05/31/2012 | by Carisa Chappell

The bank default rate among commercial real estate loans in the first quarter of 2012 fell to its lowest level in nearly three years, according to an analysis released May 30.

The current default rate of 3.45 percent declined from the previous quarter's rate of 3.57 percent and the year-earlier period's default rate of 4.20 percent, according to the data from Chandan Economics. However, the total decline is largely attributable to the multifamily sector, which saw its default rate fall to 2.36 percent from 2.53 percent in the previous quarter and 3.67 percent in the first quarter of 2011.

"The overall decline in the default rate reflects a relatively larger improvement in legacy apartment loan performance," said Sam Chandan, president and chief economist with Chandan Economics. He added that the improvement in the level of multifamily defaults reflected the sector's improving cash flows and broader availability of debt for acquisitions and refinancing.

The report noted that among banks with at least $10 million in apartment loans at the end of 2011, 60 percent reported a lower apartment default rate in the first quarter than in the previous quarter.

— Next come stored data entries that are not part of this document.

-- ==== Sys2Proof/Decode.lean ====
section
/-! DEFINITION. The decoder over the rows of the opcode table that give bits. No row of spec/opcode_table.json gives a bit, so every word is refused. The bytes of link frames, which do spell commands, are read in Machine/Operands.lean. -/

namespace Sys2Proof

/-- The command that a word of `nbits` bits spells by the table: none, since no row has bits ("fields" is empty in every row). -/
def decodeTableWord (_nbits _w : Nat) : Option Instr := none

end Sys2Proof
end

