-- ==== Sys2Proof/Machine/Decision.lean ====
section
/-! DEFINITION. The word decision against a snapshot (R28, R31, R32), the store fetch (R33), the composition of read data (R53), the downstream request of a host request (R33, R34, R40). -/

namespace Sys2Proof.Machine

/-! ## Snapshot and matching -/

/-- The snapshot: the active configuration and the state of each slot (R28). -/
def takeSnapshot (t : List Slot) : List SnapSlot := t.map (fun x => { config := x.active, state := x.status.state })

/-- The snapshot's entry of a slot. -/
def snapAt (snap : List SnapSlot) (i : Nat) : SnapSlot := snap.getD i { config := resetConfig, state := .idle }

/-- The slot applies to the kind of request: WATCH and GUARD by their kinds field, PATCH to READ, SHADOW to both
(R3, R31). -/
def appliesTo (c : SlotConfig) (k : Kind) : Bool :=
  match c.mode with
  | .watch | .guard => match k with
    | .read => c.kinds == 0 || c.kinds == 2
    | .write => c.kinds == 1 || c.kinds == 2
  | .patch => k == .read
  | .shadow => true

/-- A slot matches a word: it is LIVE, its window holds the address, and it applies to the kind (R31). -/
def matchesWord (v : SnapSlot) (k : Kind) (a : Nat) : Bool := v.state == .live && inWindow v.config a && appliesTo v.config k

/-- PATCH, GUARD and SHADOW slots are action slots (R2). -/
def isAction (m : Mode) : Bool := m != .watch

/-- The deciding slot of a word: the lowest-numbered matching action slot (R32). -/
def decidingSlot (snap : List SnapSlot) (k : Kind) (a : Nat) : Option Nat :=
  (List.range Config.slotCount).find? (fun i => isAction (snapAt snap i).config.mode && matchesWord (snapAt snap i) k a)

/-- The observers of a word: the matching WATCH slots (R32). -/
def observingSlots (snap : List SnapSlot) (k : Kind) (a : Nat) : List Nat :=
  (List.range Config.slotCount).filter (fun i => !isAction (snapAt snap i).config.mode && matchesWord (snapAt snap i) k a)

/-- The decision of one word, before any store fetch (R32). -/
def decideWord (snap : List SnapSlot) (k : Kind) (a : Nat) : WordDecision :=
  { addr := a, decider := decidingSlot snap k a, observers := observingSlots snap k a, fetched := none }

/-- The decision of every word of a run of addresses (R32). -/
def decideWords (snap : List SnapSlot) (k : Kind) (addrs : List Nat) : List WordDecision := addrs.map (decideWord snap k)

/-- The configuration of a word's deciding slot in the snapshot. -/
def deciderConfig (snap : List SnapSlot) (d : WordDecision) : Option SlotConfig := d.decider.map (fun i => (snapAt snap i).config)

/-- The word is decided by a slot of the mode. -/
def decidedBy (snap : List SnapSlot) (m : Mode) (d : WordDecision) : Bool := (deciderConfig snap d).any (fun c => c.mode == m)

/-- The slot decided or observed the word (R32). -/
def takesPart (i : Nat) (d : WordDecision) : Bool := d.decider == some i || d.observers.contains i

/-- The hit set with each slot's first matched address, ascending by slot (R32). -/
def hitSet (ds : List WordDecision) : List (Nat × Nat) :=
  (List.range Config.slotCount).filterMap (fun i => (ds.find? (takesPart i)).map (fun d => (i, d.addr)))

/-! ## Store fetch -/

/-- The store word of a word decided by PATCH or SHADOW is fetched with its parity state (R33). -/
def fetchWord (m : Store) (snap : List SnapSlot) (d : WordDecision) : WordDecision :=
  match deciderConfig snap d with
  | some c => if hasStoreRange c.mode then { d with fetched := some (storeRead m (storeIndex c d.addr)) } else d
  | none => d

/-- The word's fetched store word has bad parity (R47). -/
def faulted (d : WordDecision) : Bool := d.fetched.any (·.bad)

/-- A word of a READ needs memory data: undecided, a PATCH mask of fewer than four lanes, or a faulted PATCH word (R33). -/
def needsMemory (snap : List SnapSlot) (d : WordDecision) : Bool :=
  match deciderConfig snap d with
  | none => true
  | some c => c.mode == .patch && (c.lanes != allLanes || faulted d)

/-! ## Composition of read data -/

/-- A word of the response: lanes from the fetched store word, lanes from memory (R53). -/
def composeWord (snap : List SnapSlot) (d : WordDecision) (mem : Word) : Word :=
  match deciderConfig snap d, d.fetched with
  | some c, some w =>
    if w.bad then mem
    else match c.mode with
      | .patch => mixLanes c.lanes w.data mem
      | .shadow => w.data
      | _ => mem
  | _, _ => mem

/-- The words of an OKAY response to a READ (R53). A request that made no downstream read takes no lane from memory, so
the words that are missing from `mem` are never seen. -/
def composeRead (d : Decided) (mem : List Word) : List Word :=
  d.words.zipIdx.map (fun p => composeWord d.snapshot p.1 (mem.getD p.2 0))

/-- The OKAY response to a host request in ACTIVE (R25, R37). -/
def okayResponse (r : BusRequest) (d : Decided) (mem : List Word) : BusResponse :=
  match r with
  | .read _ _ => .okay (composeRead d mem)
  | .write _ _ => .okay []

/-! ## The downstream request -/

/-- The words of the downstream write: the lane-enable set of every shadowed word is made empty (R34, R64). -/
def passedWords (d : Decided) (ws : List WriteWord) : List WriteWord :=
  ws.zipIdx.map (fun p =>
    if (d.words[p.2]?).any (decidedBy d.snapshot .shadow) then { p.1 with lanes := 0 } else p.1)

/-- The downstream request of a request in flight: the request itself when it is forwarded or a READ (R33, R40), the
formed write otherwise (R34). -/
def downstreamRequest (f : Flight) : BusRequest :=
  match f.request, f.decided with
  | .write a ws, some d => .write a (passedWords d ws)
  | r, _ => r

end Sys2Proof.Machine
end

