-- ==== Sys2Proof/Safety.lean ====
section
/-! DEFINITION. What a sound state of the BX216 is: the constraints that the spec's rules put on the state of each unit and between units, and how an answer to a link command shows. -/

namespace Sys2Proof.Machine

/-! ## Patch store and slot table -/

/-- The patch store is in its canonical form (R45, R48). -/
abbrev StoreSound (s : State) : Prop := Store.wf s.store = true

/-- The table holds 24 slots (R1). -/
abbrev TableSound (s : State) : Prop := s.table.length = Config.slotCount

/-- A slot that is to leave LIVE at its limit has not reached it while it is LIVE (R83, R85, R86). -/
abbrev belowLimit (x : Slot) : Prop :=
  x.status.state = .live → x.active.limit ≠ 0 → x.active.action ≠ .notify → x.status.count < x.active.limit

/-- Every slot is below its limit in that sense. -/
abbrev LimitsSound (s : State) : Prop := ∀ x ∈ s.table, belowLimit x

/-- A staged or active configuration obeys the ranges of 01 section 1.2 for its slot (R11, R12). -/
abbrev configInRange (slot : Nat) (c : SlotConfig) : Prop :=
  c.base < Config.spaceWords ∧ c.k ≤ maxExponent c.mode ∧ c.base % 2 ^ c.k = 0 ∧
    (hasStoreRange c.mode = false → c.kinds ≤ 2) ∧
    (hasStoreRange c.mode = true → c.offset + 2 ^ c.k ≤ Config.storeWords) ∧
    (c.mode = .patch → c.lanes ≠ 0) ∧
    (c.action = .handoff → c.limit ≠ 0 → c.link < Config.slotCount ∧ c.link ≠ slot) ∧ c.initial ≠ .spent

/-- Every configuration of the table is in range. -/
abbrev ConfigsSound (s : State) : Prop :=
  ∀ i < Config.slotCount, configInRange i (s.slot i).staged ∧ configInRange i (s.slot i).active

/-! ## Capture unit -/

/-- Sequence numbers run on without gaps and end below the next one (R94, R96). -/
def consecutive (next : Sequence) : List CaptureRecord → Bool
  | [] => true
  | r :: rest => r.sequence == next - BitVec.ofNat 16 (rest.length + 1) && consecutive next rest

/-- The queue holds at most 64 records with consecutive sequence numbers, and the drop counts are within their ranges
(R94, R98). -/
abbrev CaptureSound (s : State) : Prop :=
  s.capture.queue.length ≤ Config.captureDepth ∧ consecutive s.capture.nextSeq s.capture.queue = true ∧
    s.capture.dropped ≤ 65535 ∧ s.capture.pendingDrops ≤ 255 ∧ ∀ r ∈ s.capture.queue, r.dropsBefore ≤ 255

/-! ## Part state -/

/-- The start-up clear is running exactly in STARTING (R166, R169); a part whose forced indication is set is in BYPASS
(R166); an active FBYP leaves no ACTIVE part at an IDLE path (R30, R172). -/
abbrev PartSound (s : State) : Prop :=
  (s.control.part = .starting ↔ s.control.clear ≠ .complete) ∧
    (s.control.forced = true → s.control.part = .bypass) ∧
    (s.pins.fbyp = true → s.forward.path = .idle → s.control.part ≠ .active)

/-! ## Arbiter -/

/-- Passed-over counts are at most 255, and not 0 only while their requester waits (R113, R116). -/
abbrev CountsSound (s : State) : Prop :=
  s.arbiter.linkPassed ≤ 255 ∧ s.arbiter.sweepPassed ≤ 255 ∧
    (s.arbiter.linkPassed ≠ 0 → s.arbiter.waitLink = true) ∧ (s.arbiter.sweepPassed ≠ 0 → s.arbiter.waitSweep = true)

/-- The downstream request that the forwarding path has outstanding (R27). -/
def forwardRequest : Path → Option BusRequest
  | .outstanding f => some (downstreamRequest f)
  | _ => none

/-- The downstream request that the link access unit has outstanding (R120). -/
def accessRequest : Access → Option BusRequest
  | .outstanding job => some (jobRequest job)
  | _ => none

/-- The downstream request that the sweep engine has outstanding (R134). -/
def blockOutstanding (e : SweepEngine) : Option BusRequest := (sweepOutstanding e).map (·.2.2)

/-- The block in hand waits for a grant (R134). -/
def blockWaiting (e : SweepEngine) : Bool := e.block.any (fun b => b.phase == .waiting || b.phase == .backWaiting)

/-- The path waits for its grant (R27). -/
def pathWaiting : Path → Bool
  | .waitGrant _ => true
  | _ => false

/-- The link access unit waits for its grant (R120). -/
def accessWaiting : Access → Bool
  | .waitGrant _ => true
  | _ => false

/-- The request that the port owner has outstanding. -/
def ownerRequest (s : State) : Option BusRequest :=
  match s.arbiter.owner with
  | none => none
  | some .forward => forwardRequest s.forward.path
  | some .link => accessRequest s.access
  | some .sweep => blockOutstanding s.sweep

/-- The downstream request in progress belongs to exactly one requester, the port owner, and a requester is in the
waiting set from its request until its grant (R113). -/
abbrev PortSound (s : State) : Prop :=
  s.port.outstanding.map (·.request) = ownerRequest s ∧
    (s.arbiter.owner = some .forward ↔ (forwardRequest s.forward.path).isSome = true) ∧
    (s.arbiter.owner = some .link ↔ (accessRequest s.access).isSome = true) ∧
    (s.arbiter.owner = some .sweep ↔ (blockOutstanding s.sweep).isSome = true) ∧
    s.arbiter.waitForward = pathWaiting s.forward.path ∧
    s.arbiter.waitLink = accessWaiting s.access ∧
    s.arbiter.waitSweep = blockWaiting s.sweep ∧
    (s.arbiter.owner = none →
      s.arbiter.waitForward = false ∧ s.arbiter.waitLink = false ∧ s.arbiter.waitSweep = false)

/-! ## Sweep engine -/

/-- A sweep that has not ended is within its range, and has words left (R128, R131 to R134). -/
abbrev sweepInRange (r : SweepRecord) : Prop :=
  r.done < r.count ∧ r.start + r.count ≤ Config.spaceWords ∧ r.outcome = .pending ∧ r.fail = none

/-- The block in hand is the next one of the sweep; a PUSH block carries its words (R134, R137). -/
abbrev blockInRange (r : SweepRecord) (b : Block) : Prop :=
  b.addr = r.start + r.done ∧ b.count = blockLength r ∧
    (workCode r.work = workCode (.push 0 none) → b.words.length = b.count) ∧
    (b.phase = .backWaiting ∨ b.phase = .back → (workVerify r.work).isSome = true)

/-- The sweep record and the block in hand agree with the sweep state (R128, R134). -/
abbrev SweepSound (s : State) : Prop :=
  (s.sweep.state = .idle → ∀ r ∈ s.sweep.record, r.outcome ≠ .pending ∧ r.done ≤ r.count) ∧
    (s.sweep.state ≠ .idle → s.sweep.record.isSome = true) ∧
    (s.sweep.state ≠ .idle → ∀ r ∈ s.sweep.record, sweepInRange r) ∧
    (s.sweep.state = .running ↔ s.sweep.block.isSome = true) ∧
    (∀ r ∈ s.sweep.record, ∀ b ∈ s.sweep.block, blockInRange r b)

/-! ## Hold and link interface -/

/-- A hold exists exactly while the path is HELD (R27, R99). -/
abbrev HoldSound (s : State) : Prop := isHeld s.forward.path = s.capture.held.isSome

/-- The entry is held. -/
def isHeldEntry : Entry → Bool
  | .held _ => true
  | .reserved _ => false

/-- The queues hold at most 4 each; one entry is reserved, the newest, exactly while a command executes, for the command
at the head of the command queue (R151, R158). -/
abbrev QueuesSound (l : LinkInterface) : Prop :=
  l.commands.length ≤ Config.linkDepth ∧ l.responses.length ≤ Config.linkDepth ∧
    (l.executing = none → l.responses.all isHeldEntry = true) ∧
    (l.executing ≠ none → l.commands ≠ [] ∧
      l.responses.getLast? = l.commands.head?.map (fun q => .reserved q.seq) ∧
      l.responses.dropLast.all isHeldEntry = true)

/-- The item last sent and the item of an exchange are in the link interface (R151, R153). -/
abbrev referenceSound (l : LinkInterface) (k : Sent) : Prop :=
  (k = .refusal → l.refusal.isSome = true) ∧ (k = .response → heldResponses l.responses ≠ [])

/-- The link interface is sound (R151, R153). -/
abbrev LinkSound (s : State) : Prop :=
  QueuesSound s.link ∧ referenceSound s.link s.link.lastSent ∧
    ∀ x ∈ s.link.exchange, referenceSound s.link x.chosen

/-- What the executing command waits for agrees with the units it waits for (R160): a memory command with the link access
unit (R120), a sweep command with a begun block of a RUNNING sweep (R141, R143), and a SOFT_RESET past its boundary with
such a block at an IDLE path (R173). Nothing waits in STARTING, where no command that waits is carried out (R167). -/
abbrev WaitSound (s : State) : Prop :=
  (s.link.executing = some .access ↔ s.access ≠ .idle) ∧
    (s.link.executing = some .suspend ∨ s.link.executing = some .abort ∨ s.link.executing = some .softResetBlock →
      blockBegun s.sweep = true) ∧
    (s.link.executing = some .softResetBlock → s.forward.path = .idle) ∧
    (softResetWaits s = true → isHeld s.forward.path = false) ∧
    (s.control.part = .starting → s.link.executing = none)

/-- While RESET is active nothing is in progress (R168). -/
abbrev ResetSound (s : State) : Prop :=
  s.pins.reset = true →
    s.control.part = .starting ∧ s.forward.path = .idle ∧ s.port.outstanding = none ∧ s.link.commands = [] ∧
      s.link.exchange = none ∧ s.control.timestamp = 0 ∧ s.pins.markLeft = 0 ∧ s.sweep.state = .idle

/-- No command waits that may start: a command is in the queue only behind an executing one, or for want of a response
entry (R158, R160). While RESET is active the link interface holds no command and no exchange (R150, R164). -/
abbrev StartSound (s : State) : Prop :=
  (s.link.commands ≠ [] → s.link.executing ≠ none ∨ Config.linkDepth ≤ s.link.responses.length) ∧
    (s.pins.reset = true → s.link.commands = [] ∧ s.link.exchange = none)

/-! ## Safe runs -/

/-- A sound state: every constraint above holds. -/
structure Sound (s : State) : Prop where
  store : StoreSound s
  table : TableSound s
  limits : LimitsSound s
  configs : ConfigsSound s
  capture : CaptureSound s
  part : PartSound s
  counts : CountsSound s
  port : PortSound s
  sweep : SweepSound s
  hold : HoldSound s
  link : LinkSound s
  wait : WaitSound s
  reset : ResetSound s

/-- A safe run: no step of it ends in a fault or a refusal. -/
def safeRun : Nat → State → Prop
  | 0, _ => True
  | n + 1, s => ∃ t, step s = .next t ∧ safeRun n t
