-- ==== Sys2Proof/Certificates/Slice0/Obligations.lean ====
section
/-! DEFINITION. The statements about the BX216 for the provers. -/

open Sys2Proof Sys2Proof.Machine

/-! ## The machine as a whole -/

/-- A step takes the command at the front of the queue and executes it on the state with the queue's rest; each row is
one whole step (95). No command touches the queue of waiting commands, so that the rest of the queue is what waits next. -/
def Obligations.StepRunsFrontCommand : Prop :=
  (∀ (c : Instr) (rest : List Instr) (s : State), s.pending = c :: rest → step s = exec c { s with pending := rest }) ∧
  (∀ (c : Instr) (s t : State), exec c s = .next t → t.pending = s.pending)

/-- A well-formed command whose response, if it brings one, fits the request outstanding answers a next state; the
stops of the model are the ones named: an offset outside the store (R45), a request that no bus carries (R23), a response
that does not fit its request (R25). That an event which the present state leaves no room for changes nothing is the model's
choice (notes/assumptions/8.md). -/
def Obligations.CommandsCompleteOrStopByName : Prop :=
  (∀ (c : Instr) (s : State), c.wellFormed = true → fitsOutstanding c s = true → ∃ t, exec c s = .next t) ∧
  (∀ offset data s, 4096 ≤ offset → exec (.storeUpset offset data) s = .fault .noSuchStoreWord) ∧
  (∀ (r : BusRequest) s, r.wellFormed = false → exec (.hostRequestAccept r) s = .refused .notABusRequest) ∧
  (∀ resp s, fitsOutstanding (.downstreamResponse resp) s = false →
    exec (.downstreamResponse resp) s = .refused .notABusResponse) ∧
  (∀ resp s, fitsOutstanding (.linkAccessResponse resp) s = false →
    exec (.linkAccessResponse resp) s = .refused .notABusResponse) ∧
  (∀ resp s, fitsOutstanding (.sweepBlockResponse resp) s = false →
    exec (.sweepBlockResponse resp) s = .refused .notABusResponse)

/-! ## Invariants of every step -/

/-- The patch store stays in its canonical form. -/
def Obligations.StoreStaysCanonical : Prop :=
  ∀ s t : State, StoreSound s → step s = .next t → StoreSound t

/-- The table keeps its 24 slots, and every staged and active configuration stays within the ranges of 01 section 1.2. -/
def Obligations.ConfigsStayInRange : Prop :=
  ∀ s t : State, TableSound s → ConfigsSound s → step s = .next t → TableSound t ∧ ConfigsSound t

/-- A slot whose limit action takes it out of LIVE is never LIVE at or above its limit (R83, R85, R86). -/
def Obligations.SlotsStayBelowTheirLimit : Prop :=
  ∀ s t : State, LimitsSound s → step s = .next t → LimitsSound t

/-- The capture queue holds at most 64 records, with consecutive sequence numbers ending below the next one, and the drop
counts stay within their ranges (R94, R96, R98). -/
def Obligations.CaptureQueueStaysConsecutive : Prop :=
  ∀ s t : State, CaptureSound s → step s = .next t → CaptureSound t

/-- Every constraint of a sound state is kept by every step: the port has at most one owner, to whom the request in
progress belongs (R113); a hold exists exactly while the path is HELD (R27, R99); the link's queues hold at most four and
at most one entry is reserved (R151, R158); a sweep's record and block in hand agree with its state (R128, R134). -/
def Obligations.SoundStatesStaySound : Prop :=
  ∀ s t : State, Sound s → step s = .next t → Sound t

/-- No step leaves a command waiting that may start: whatever completes a command, frees a response entry or brings a
command considers the head of the queue for its start in the same event (R156 to R158, R160). -/
def Obligations.NoStartableCommandWaits : Prop :=
  ∀ s t : State, StartSound s → step s = .next t → StartSound t

/-- The state after reset is sound, and no command waits in it. -/
def Obligations.ResetStateIsSound : Prop := Sound State.reset ∧ StartSound State.reset

/-! ## Reset, lines, upsets and time -/

/-- RESET becoming active puts every unit in its power-on state whatever was in progress: the table in the reset
configuration, STARTING with defaults, queues empty, an outstanding downstream request aborted. That the store's cells
stay, the levels of the lines, the request that the host presents, and that the response given is then none, are the model's
choices (notes/assumptions/5.md, 4.md, 12.md, 6.md). -/
def Obligations.PowerOnResetTakesEveryUnit : Prop :=
  ∀ s : State, exec .powerOnReset s = .next
    { pending := s.pending
      pins := { reset := true, fbyp := s.pins.fbyp, lsel := s.pins.lsel, markLeft := 0 }
      control :=
        { part := .starting, forced := false, clear := .running 0
          config := { prescale := 0, timeout := 256, patience := 8, policy := .drop, holdLimit := 1000,
                      threshold := 48, enable := 0 }
          timestamp := 0, prescaleCount := 0, causes := 0 }
      table := List.replicate 24
        { staged := resetConfig, dirty := false, active := resetConfig
          status := { state := .idle, count := 0, newest := none, prior := none, hit := false, lost := false,
                      handoffMissed := false, storeFault := false } }
      store := s.store
      forward := { path := .idle, lastAccess := none, presented := s.forward.presented, given := none }
      capture := { queue := [], nextSeq := 0, dropped := 0, pendingDrops := 0, held := none }
      arbiter := { owner := none, waitForward := false, waitLink := false, waitSweep := false, linkPassed := 0,
                   sweepPassed := 0 }
      port := { outstanding := none, aborted := s.port.outstanding.isSome }
      access := .idle
      sweep := { state := .idle, record := none, block := none }
      link := { commands := [], executing := none, responses := [], refusal := none, lastSent := .nothing,
                exchange := none } }

/-- An upset of a store word leaves the given data with bad parity at its offset and changes no other word and no other
unit. The completion of the start-up clear makes the part BYPASS, raises STARTED, and leaves every store word 0 with good
parity and everything else as before; an upset that falls into the clear is overwritten by it, the model's reading
(notes/assumptions/11.md) (R45, R48, R169). -/
def Obligations.UpsetAndStartupClear : Prop :=
  (∀ (s : State) (offset : Nat) (data : Word), StoreSound s → offset < 4096 →
    ∃ m : Store, exec (.storeUpset offset data) s = .next { s with store := m } ∧ Store.wf m = true ∧
      storeRead m offset = { data := data, bad := true } ∧ ∀ a, a ≠ offset → storeRead m a = storeRead s.store a) ∧
  (∀ (s : State) (n : Nat), s.pins.reset = false → s.control.clear = .running n →
    ∃ t : State, exec .startupClearComplete s = .next t ∧
      t = { s with
        store := t.store
        control := { s.control with part := .bypass, clear := .complete, causes := s.control.causes ||| causeBit .started } } ∧
      ∀ a, storeRead t.store a = { data := 0, bad := false })
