/-! ## withLink -/

@[simp] theorem State.withLink_pending (s : State) (v : LinkInterface) : (s.withLink v).pending = s.pending := rfl
@[simp] theorem State.withLink_pins (s : State) (v : LinkInterface) : (s.withLink v).pins = s.pins := rfl
@[simp] theorem State.withLink_control (s : State) (v : LinkInterface) : (s.withLink v).control = s.control := rfl
@[simp] theorem State.withLink_table (s : State) (v : LinkInterface) : (s.withLink v).table = s.table := rfl
@[simp] theorem State.withLink_store (s : State) (v : LinkInterface) : (s.withLink v).store = s.store := rfl
@[simp] theorem State.withLink_forward (s : State) (v : LinkInterface) : (s.withLink v).forward = s.forward := rfl
@[simp] theorem State.withLink_capture (s : State) (v : LinkInterface) : (s.withLink v).capture = s.capture := rfl
@[simp] theorem State.withLink_arbiter (s : State) (v : LinkInterface) : (s.withLink v).arbiter = s.arbiter := rfl
@[simp] theorem State.withLink_port (s : State) (v : LinkInterface) : (s.withLink v).port = s.port := rfl
@[simp] theorem State.withLink_access (s : State) (v : LinkInterface) : (s.withLink v).access = s.access := rfl
@[simp] theorem State.withLink_sweep (s : State) (v : LinkInterface) : (s.withLink v).sweep = s.sweep := rfl
@[simp] theorem State.withLink_link (s : State) (v : LinkInterface) : (s.withLink v).link = v := rfl
@[simp] theorem State.withLink_self (s : State) : s.withLink s.link = s := rfl
@[simp] theorem State.withLink_withLink (s : State) (v w : LinkInterface) : (s.withLink v).withLink w = s.withLink w := rfl

/-! ## One slot replaced -/

@[simp] theorem State.setSlot_pending (s : State) (i : Nat) (x : Slot) : (s.setSlot i x).pending = s.pending := rfl
@[simp] theorem State.setSlot_pins (s : State) (i : Nat) (x : Slot) : (s.setSlot i x).pins = s.pins := rfl
@[simp] theorem State.setSlot_control (s : State) (i : Nat) (x : Slot) : (s.setSlot i x).control = s.control := rfl
@[simp] theorem State.setSlot_store (s : State) (i : Nat) (x : Slot) : (s.setSlot i x).store = s.store := rfl
@[simp] theorem State.setSlot_forward (s : State) (i : Nat) (x : Slot) : (s.setSlot i x).forward = s.forward := rfl
@[simp] theorem State.setSlot_capture (s : State) (i : Nat) (x : Slot) : (s.setSlot i x).capture = s.capture := rfl
@[simp] theorem State.setSlot_arbiter (s : State) (i : Nat) (x : Slot) : (s.setSlot i x).arbiter = s.arbiter := rfl
@[simp] theorem State.setSlot_port (s : State) (i : Nat) (x : Slot) : (s.setSlot i x).port = s.port := rfl
@[simp] theorem State.setSlot_access (s : State) (i : Nat) (x : Slot) : (s.setSlot i x).access = s.access := rfl
@[simp] theorem State.setSlot_sweep (s : State) (i : Nat) (x : Slot) : (s.setSlot i x).sweep = s.sweep := rfl
@[simp] theorem State.setSlot_link (s : State) (i : Nat) (x : Slot) : (s.setSlot i x).link = s.link := rfl

@[simp] theorem State.setStatus_pending (s : State) (i : Nat) (x : SlotStatus) : (s.setStatus i x).pending = s.pending := rfl
@[simp] theorem State.setStatus_pins (s : State) (i : Nat) (x : SlotStatus) : (s.setStatus i x).pins = s.pins := rfl
@[simp] theorem State.setStatus_control (s : State) (i : Nat) (x : SlotStatus) : (s.setStatus i x).control = s.control := rfl
@[simp] theorem State.setStatus_store (s : State) (i : Nat) (x : SlotStatus) : (s.setStatus i x).store = s.store := rfl
@[simp] theorem State.setStatus_forward (s : State) (i : Nat) (x : SlotStatus) : (s.setStatus i x).forward = s.forward := rfl
@[simp] theorem State.setStatus_capture (s : State) (i : Nat) (x : SlotStatus) : (s.setStatus i x).capture = s.capture := rfl
@[simp] theorem State.setStatus_arbiter (s : State) (i : Nat) (x : SlotStatus) : (s.setStatus i x).arbiter = s.arbiter := rfl
@[simp] theorem State.setStatus_port (s : State) (i : Nat) (x : SlotStatus) : (s.setStatus i x).port = s.port := rfl
@[simp] theorem State.setStatus_access (s : State) (i : Nat) (x : SlotStatus) : (s.setStatus i x).access = s.access := rfl
@[simp] theorem State.setStatus_sweep (s : State) (i : Nat) (x : SlotStatus) : (s.setStatus i x).sweep = s.sweep := rfl
@[simp] theorem State.setStatus_link (s : State) (i : Nat) (x : SlotStatus) : (s.setStatus i x).link = s.link := rfl

/-- The table with one slot replaced. -/
theorem State.setSlot_table (s : State) (i : Nat) (x : Slot) : (s.setSlot i x).table = s.table.set i x := rfl

/-- The table with one status replaced. -/
theorem State.setStatus_table (s : State) (i : Nat) (x : SlotStatus) :
    (s.setStatus i x).table = s.table.set i { s.slot i with status := x } := rfl

/-- A slot of the table reads back as it was written. -/
theorem State.slot_setSlot_self (s : State) (i : Nat) (x : Slot) (h : i < s.table.length) :
    (s.setSlot i x).slot i = x := by
  simp [State.slot, slotAt, State.setSlot_table, List.getD_eq_getElem?_getD, h]

/-- Writing one slot leaves every other slot. -/
theorem State.slot_setSlot_other (s : State) (i j : Nat) (x : Slot) (h : j ≠ i) :
    (s.setSlot i x).slot j = s.slot j := by
  simp [State.slot, slotAt, State.setSlot_table, List.getD_eq_getElem?_getD, List.getElem?_set_ne (Ne.symm h)]

/-- Two states with equal units are equal. -/
theorem State.eq_of_units {s t : State} (h₁ : s.pending = t.pending) (h₂ : s.pins = t.pins)
    (h₃ : s.control = t.control) (h₄ : s.table = t.table) (h₅ : s.store = t.store) (h₆ : s.forward = t.forward)
    (h₇ : s.capture = t.capture) (h₈ : s.arbiter = t.arbiter) (h₉ : s.port = t.port) (h₁₀ : s.access = t.access)
    (h₁₁ : s.sweep = t.sweep) (h₁₂ : s.link = t.link) : s = t := by
  cases s; cases t; simp_all

end Sys2Proof.Machine
end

The report also showed that the median decline in the default rate for commercial property loans on the whole was 50 basis points, while the median decline for apartment loans was 80 basis points.

While banks' net lending to commercial real estate borrowers was essentially unchanged in the first quarter, down to 0.05 percent from the previous quarter, Chandan found that apartment lending had increased. Chandan said the numbers indicate lenders are showing less caution than they have in the wake of the financial crisis, at least in the apartment sector.

"Based on a separate analysis of the first quarter's loan-level data, lending in the most contested apartment markets show signs of increased risk-taking by all lender groups, including banks, principally as it relates to interest rate risks," Chandan said.

Although Chandan said he's anticipating continued improvements in loan performance and new bank lending in the coming quarters, he did warn warns that significant economic shocks or sharp rises in risk-free interest rates could change that outlook.

"This is an encouraging trend given financial challenges for non-core commercial properties and properties in smaller markets and the uncertain near- and medium-term outlook for new CMBS issuance," Chandan said.